= Instructions to follow =
In the records below, find the line with "(09 R239). -/" and the line with "let locked (s". Print both exactly, along with every line between them, and no other line.

[Records from a collection]

----

-- ==== Sys2Proof/Machine/Wnb.lean ====
section
/-!
DEFINITION. The Wenub link: training, bundles, frames, credit, retry, lanes lost and added, power states, loopback
(chapter 09).
-/

namespace Sys2Proof.Machine

/-! ## Numbers, lanes and positions -/

/-- The number of ones of a mask of `n` bits. -/
def popcount (m n : Nat) : Nat := ((List.range n).filter fun i => m.testBit i).length

/-- The positions of a mask. -/
def bitsOf (m n : Nat) : List Nat := (List.range n).filter fun i => m.testBit i

/-- The mask of a list of positions. -/
def maskOf (l : List Nat) : Nat := l.foldl (fun m i => m ||| 2 ^ i) 0

/-- A lane beside its registers. -/
def laneSt (s : State) (l : Nat) : LaneSt := pget LaneSt.empty s.wnb.lanes l

/-- The state with a lane changed. -/
def onLane (s : State) (l : Nat) (f : LaneSt → LaneSt) : State :=
  { s with wnb := { s.wnb with lanes := pset LaneSt.empty s.wnb.lanes l (f (laneSt s l)) } }

/-- COUNT of a bundle. -/
abbrev bCount (s : State) (b : Nat) : Nat := rd s (F.B_LANES_COUNT_M1 b) + 1

/-- The physical lane of a position (09 R243). -/
abbrev laneAt (s : State) (b i : Nat) : Nat := rd s (F.B_LANES_FIRST b) + i

/-- LANE_EN limited to the positions below COUNT (09 R258). -/
def laneEn (s : State) (b : Nat) : Nat := rd s (F.B_LANES_LANE_EN b) % 2 ^ bCount s b

/-- The physical lanes of LANE_EN. -/
def bundleLanes (s : State) (b : Nat) : List Nat := (bitsOf (laneEn s b) 16).map (laneAt s b)

/-- The enabled bundle whose LANE_EN holds a lane, with the position (09 R243). -/
def bundleOf (s : State) (l : Nat) : Option (Nat × Nat) :=
  (List.range 32).findSome? fun b =>
    if flag s (F.B_CTRL_ENABLE b) then ((bitsOf (laneEn s b) 16).find? fun i => laneAt s b i = l).map fun i => (b, i) else none

/-- The lane group of a lane (09 R231). -/
abbrev groupOf (l : Nat) : Nat := l / 16

/-- The ceiling of a lane group (09 R232). -/
def ceiling (s : State) (g : Nat) : Nat := fld (reg s F.WNB_LG_RATE_G0.addr) (3 * g) 3

/-- A rate code in units of 0.625 Gbaud. -/
def rateOf (r : Nat) : Nat := [5, 10, 16, 20, 24].getD r 5

/-- The PAIR bundle in a role other than SINGLE (09 R240, R265; 01 R33). -/
def isPairBundle (s : State) (b : Nat) : Bool := flag s (F.B_CFG_PAIR b)

/-- The state code of a lane in LN_STATUS (09 R266). -/
def setLane (s : State) (l st : Nat) : State := wr s (F.LN_STATUS_STATE l) st

/-- A lane's CDR lock, on its page and in LN_STATUS. -/
def setBitLock (s : State) (l : Nat) (b : Bool) : State :=
  let s := wrB s (F.LN_STATUS_CDR_LOCK l) b
  let s := wrBit s (F.LNQ_STATUS_CDR_LOCK (l / 4)).addr (4 + l % 4) b
  onLane s l fun x => { x with bit := b }

/-- A lane's PLL lock, on its page and in LN_STATUS. -/
def setPllLock (s : State) (l : Nat) (b : Bool) : State :=
  wrBit (wrB s (F.LN_STATUS_PLL_LOCK l) b) (F.LNQ_STATUS_PLL_LOCK (l / 4)).addr (l % 4) b

/-- Bit 4l + k of LNQ.EVT_RAW (09 R266): QUARANTINE, REJOIN, HELD, PRBS_ERR. -/
def laneEvent (s : State) (l k : Nat) : State := raiseAt s (F.LNQ_EVT_RAW_LANE (l / 4)) (4 * (l % 4) + k)

/-- Link control words are sent (09 R244). -/
def sendLcw (s : State) (b : Nat) (l : List Nat) : State := onBundle s b fun x => { x with lcw := x.lcw ++ l }

/-- The link control words and the frame of earlier commands are on their way. -/
def newLcw (s : State) (b : Nat) : State := onBundle s b fun x => { x with lcw := [], wire := [] }

/-! ## Masks and status (09 R256, R265) -/

/-- The words that show the lanes of a bundle. -/
def showLanes (s : State) (b : Nat) : State :=
  let m := rd s (F.B_MASK_TX b)
  let n := popcount m 16
  let up := decide (rd s (F.B_STATUS_STATE b) = 3)
  let low := up && decide (n < rd s (F.B_CFG_MIN_LANES_M1 b) + 1)
  let s := wr s (F.B_STATUS_ACTIVE_LANES b) n
  let s := wrB s (F.B_STATUS_DEGRADED b) (up && decide (n < popcount (laneEn s b) 16))
  let s := if low && !(flag s (F.B_STATUS_LANES_LOW b)) then raise s (F.B_EVT_RAW_LANES_LOW b) else s
  wrB s (F.B_STATUS_LANES_LOW b) low

/-- The state of a bundle changes, with its bit of WNB.STATUS (09 R263). -/
def setBState (s : State) (b st : Nat) : State :=
  showLanes (wrBit (wr s (F.B_STATUS_STATE b) st) F.WNB_STATUS_UP.addr b (decide (st = 3))) b

/-- The AND of the two offers. -/
def offerAnd (s : State) (b : Nat) : Nat := rd s (F.B_OFFER_OWN b) &&& rd s (F.B_OFFER_PARTNER b)

/-! ## Training (09 R240 to R242) -/

/-- The lanes of an attempt begin a step: their counts start again. -/
def enterStep (s : State) (b n : Nat) : State :=
  let s := onBundle s b fun x => { x with step := n, stepAt := s.now }
  (bundleLanes s b).foldl (fun s l => onLane s l fun x => { x with ts1 := 0, ts2 := 0 }) s

/-- A lane's transmitter coefficients for a preset (09 R234). -/
def presetTaps (p : Nat) : Nat × Nat × Nat :=
  [(0, 63, 0), (0, 55, 8), (0, 49, 14), (0, 43, 20), (4, 51, 8), (6, 45, 12), (8, 39, 16), (4, 59, 0)].getD p (0, 63, 0)

/-- The first source that applies sets the transmitter (09 R234). -/
def applyEq (s : State) (l : Nat) : State :=
  let put (s : State) (p a m q : Nat) : State :=
    wr (wr (wr (wr s (F.LN_EQ_TX_ACTIVE_PRESET l) p) (F.LN_EQ_TX_ACTIVE_PRE l) a) (F.LN_EQ_TX_ACTIVE_MAIN l) m)
      (F.LN_EQ_TX_ACTIVE_POST l) q
  let preset (p : Nat) : State := put s p (presetTaps p).1 (presetTaps p).2.1 (presetTaps p).2.2
  if flag s (F.LN_EQ_TX_MANUAL l) then
    put s (rd s (F.LN_EQ_TX_PRESET l)) (rd s (F.LN_EQ_TX_PRE l)) (rd s (F.LN_EQ_TX_MAIN l)) (rd s (F.LN_EQ_TX_POST l))
  else
    match (laneSt s l).req, flag s (F.LN_EQ_TX_ACCEPT_REQ l) with
    | some p, true => preset p
    | _, _ => preset (rd s (F.LN_EQ_TX_PRESET l))

/-- A lane starts to train in a bundle at a rate. A HELD lane stays out until RETRY (09 R257), and a lane of a disabled quad is
OFF (R266). -/
def startLane (s : State) (b i rate : Nat) : State :=
  let l := laneAt s b i
  let s := onLane s l fun x =>
    { x with bit := false, ts1 := 0, ts2 := 0, set := none, busy := false, once := false, req := none }
  let st := if !(flag s (F.LNQ_CTRL_ENABLE (l / 4))) then 0 else if (laneSt s l).held then 4 else 1
  let s := setLane (setBitLock s l false) l st
  let s := wr (wr (wr s (F.LN_STATUS_BUNDLE l) b) (F.LN_STATUS_POSITION l) i) (F.LN_STATUS_RATE l) rate
  applyEq s l

/-- The positions that may join an attempt: those of lanes that train (09 R240, R257, R266). -/
def joinable (s : State) (b : Nat) : Nat :=
  maskOf ((bitsOf (laneEn s b) 16).filter fun i => rd s (F.LN_STATUS_STATE (laneAt s b i)) = 1)

/-- The bundle enters DETECT (09 R240); LIMITs of an attempt that failed are gone (R248). -/
def enterDetect (s : State) (b attempts : Nat) : State :=
  let r := if isPairBundle s b then 4 else 0
  let s := (bitsOf (laneEn s b) 16).foldl (fun s i => startLane s b i r) s
  let s := wr (wrB s (F.B_STATUS_PAIR b) (isPairBundle s b)) (F.B_STATUS_RATE b) r
  let s := onBundle s b fun x =>
    { x with step := 0, stepAt := s.now, began := s.now, attempts := attempts, cand := 0, rev := false, limit := [] }
  setBState s b 1

/-- The time in LSB that `n` training sets of 16 symbols take at a rate (09 R239). -/
def setsTime (n r : Nat) : Nat := n * 160 * 256 * 8 / (5 * rateOf r)

/-- The 16 TS2 sets of RATE are still on their way, at the rate before it (09 R240). -/
def rateSetsOut (s : State) (b l : Nat) : Bool :=
  let x := bundle s b
  decide (rd s (F.B_STATUS_STATE b) = 2) && decide (x.step = 2)
    && decide (s.now < x.stepAt + setsTime 16 (rd s (F.LN_STATUS_RATE l)))

/-- LANE_BIT_LOCK: a lane gains bit lock, in DETECT or at the target rate (09 R240). In RATE it gains it no sooner than the 16
sets with TARGET are sent. -/
def laneBitLock (l : Nat) (s : State) : State :=
  if !(flag s (F.LNQ_CTRL_ENABLE (l / 4))) then s
  else
    let locked (s : State) : State := setPllLock (setBitLock s l true) l true
    match bundleOf s l with
    | some (b, _) =>
      let x := bundle s b
      if rateSetsOut s b l then s
      else if rd s (F.B_STATUS_STATE b) = 2 ∧ x.step = 2 then wr (locked s) (F.LN_STATUS_RATE l) x.target
      else if rd s (F.B_STATUS_STATE b) = 1 then
        let s := locked s
        let s := if rd s (F.LN_STATUS_STATE l) = 3 then setLane s l 1 else s
        if rd s (F.LN_STATUS_STATE l) = 1 then
          let s := enterStep (onBundle s b fun x => { x with cand := joinable s b }) b 1
          setBState s b 2
        else s
      else locked s
    | none => locked s

/-- A lane's POSITION fits straight or reversed order (09 R242). -/
def fitsOrder (i : Nat) (x : TsSet) (rev : Bool) : Bool := if rev then decide (i + x.pos = x.count) else decide (x.pos = i)

/-- The lane's last set passes the checks of IDENTITY in an order (09 R240, R242, R265). -/
def identityOk (s : State) (b i : Nat) (rev : Bool) : Bool :=
  let l := laneAt s b i
  match (laneSt s l).set with
  | some x =>
    decide (8 ≤ (laneSt s l).ts1) && fitsOrder i x rev
      && (!(flag s (F.B_CFG_CHECK_LINK b)) || decide (x.link = rd s (F.B_CFG_EXPECT_LINK b)))
      && (!(isPairBundle s b) || x.rates.testBit 4)
  | none => false

/-- The order in which more lanes fit; straight where both do (09 R242). -/
def orderRev (s : State) (b : Nat) : Bool :=
  let n (rev : Bool) : Nat := ((bitsOf (bundle s b).cand 16).filter fun i => identityOk s b i rev).length
  decide (n false < n true)

/-- The first CREDIT has come for every VC that has an allocation (09 R240, log entry 32). -/
def creditsIn (s : State) (b : Nat) : Bool :=
  (List.range 8).all fun v => decide (fld (reg s (A.BA_RX_ALLOC b)) (4 * v) 4 = 0) || (bundle s b).limit.any fun p => decide (p.1 = v)

/-- The positions of an attempt that have met the end of their step; `seen` are those that meet what happens on the wire.
EQUALISE ends for a lane when its receiver has requested P0 to P7 for 150 µs each, and the partner uses the best (09 R240). -/
def stepPassed (s : State) (b seen : Nat) : Nat :=
  let x := bundle s b
  let l (i : Nat) : LaneSt := laneSt s (laneAt s b i)
  maskOf ((bitsOf x.cand 16).filter fun i =>
    match x.step with
    | 1 => identityOk s b i (orderRev s b)
    | 2 => (l i).bit
    | 3 => seen.testBit i && decide (x.stepAt + usec 1200 ≤ s.now) && ((l i).set.map (·.inUse) = some (l i).best)
    | 4 => seen.testBit i && decide (16 ≤ (l i).ts2)
    | _ => seen.testBit i && creditsIn s b)

/-- The rates a bundle offers: up to MAX_RATE and its group's ceiling (09 R232, R239). -/
def rateMask (s : State) (b : Nat) : Nat :=
  2 ^ (min (rd s (F.B_CFG_MAX_RATE b)) (ceiling s (groupOf (laneAt s b 0))) + 1) - 1

/-- TARGET: the highest rate in the AND of the masks of the lanes (09 R240). -/
def targetRate (s : State) (b : Nat) : Nat :=
  let m := (bitsOf (bundle s b).cand 16).foldl (fun m i =>
    match (laneSt s (laneAt s b i)).set with
    | some x => m &&& x.rates
    | none => m) (rateMask s b)
  ((bitsOf m 5).getLast?).getD 0

/-- A lane is quarantined with a cause: counted, with its event and the bundle's (09 R241, R255). -/
def quarantineLane (s : State) (b l cause : Nat) : State :=
  let s := setReg (setLane (setBitLock s l false) l 3) (A.LN_LAST_CAUSE l) (word cause)
  let s := laneEvent (bump s (A.LN_QUARANTINES l)) l 0
  let s := raise (bump s (A.B_LANE_LOSS b)) (F.B_EVT_RAW_LANE_LOSS b)
  let outs := ((laneSt s l).outs ++ [s.now]).filter fun u => decide (s.now < u + msec 1000)
  let s := onLane s l fun x => { x with outs := outs, busy := false, at' := s.now, once := false, held := decide (4 ≤ outs.length) }
  if 4 ≤ outs.length then laneEvent (setLane s l 4) l 2 else s

/-- A receiver adapts: CTLE, unless it is held, and DFE have no value in the spec and are free. Nothing adapts while FREEZE is 1
(09 R235). -/
def measureLane (s : State) (l : Nat) : State :=
  if flag s (F.LN_EQ_RX_FREEZE l) then s
  else
    let (c, s) := takeFree s 4
    let s := wr s (F.LN_EQ_RX_CTLE_ACTIVE l) (if flag s (F.LN_EQ_RX_CTLE_MANUAL l) then rd s (F.LN_EQ_RX_CTLE_CODE l) else c)
    let (d, s) := takeFree s 30
    setReg s (A.LN_DFE l) (word d)

/-- Adaptation goes on in service: what CTLE and DFE have become when they are read or frozen (09 R235). -/
def adaptLane (s : State) (l : Nat) : State := if rd s (F.LN_STATUS_STATE l) = 2 then measureLane s l else s

/-- EQUALISE begins; the best preset that each receiver will find by its eye is free (09 R240). -/
def enterEqualise (s : State) (b : Nat) : State :=
  let s := (bitsOf (bundle s b).cand 16).foldl (fun s i =>
    let (p, s) := takeFree s 3
    onLane s (laneAt s b i) fun x => { x with best := p % 8 }) s
  enterStep s b 3

/-- The skew measured in DESKEW is free up to 256 symbols (09 R240). -/
def measureSkew (s : State) (l : Nat) : State :=
  let (k, s) := takeFree s 9
  wr s (F.LN_STATUS_SKEW l) (k % 257)

/-- The credits of a bundle start at UP after DETECT (09 R248, R249); LIMITs received in CREDIT stand. -/
def freshLink (s : State) (b : Nat) : State :=
  let alloc := (reg s (A.BA_RX_ALLOC b)).toNat
  let units (v : Nat) : Nat := fld (word alloc) (4 * v) 4 * 32
  let s := onBundle s b fun x =>
    { x with consumed := [], alloc := alloc, freed := [], got := [], tries := 0, replay := [], naked := false,
             adv := ((List.range 8).filter fun v => units v ≠ 0).map fun v => (v, units v) }
  wr (wr s (F.B_SEQ_NEXT b) 0) (F.B_SEQ_LAST b) 0xFFFF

----

= Expected answer =
/-- The time in LSB that `n` training sets of 16 symbols take at a rate (09 R239). -/
def setsTime (n r : Nat) : Nat := n * 160 * 256 * 8 / (5 * rateOf r)

/-- The 16 TS2 sets of RATE are still on their way, at the rate before it (09 R240). -/
def rateSetsOut (s : State) (b l : Nat) : Bool :=
  let x := bundle s b
  decide (rd s (F.B_STATUS_STATE b) = 2) && decide (x.step = 2)
    && decide (s.now < x.stepAt + setsTime 16 (rd s (F.LN_STATUS_RATE l)))

/-- LANE_BIT_LOCK: a lane gains bit lock, in DETECT or at the target rate (09 R240). In RATE it gains it no sooner than the 16
sets with TARGET are sent. -/
def laneBitLock (l : Nat) (s : State) : State :=
  if !(flag s (F.LNQ_CTRL_ENABLE (l / 4))) then s
  else
    let locked (s : State) : State := setPllLock (setBitLock s l true) l true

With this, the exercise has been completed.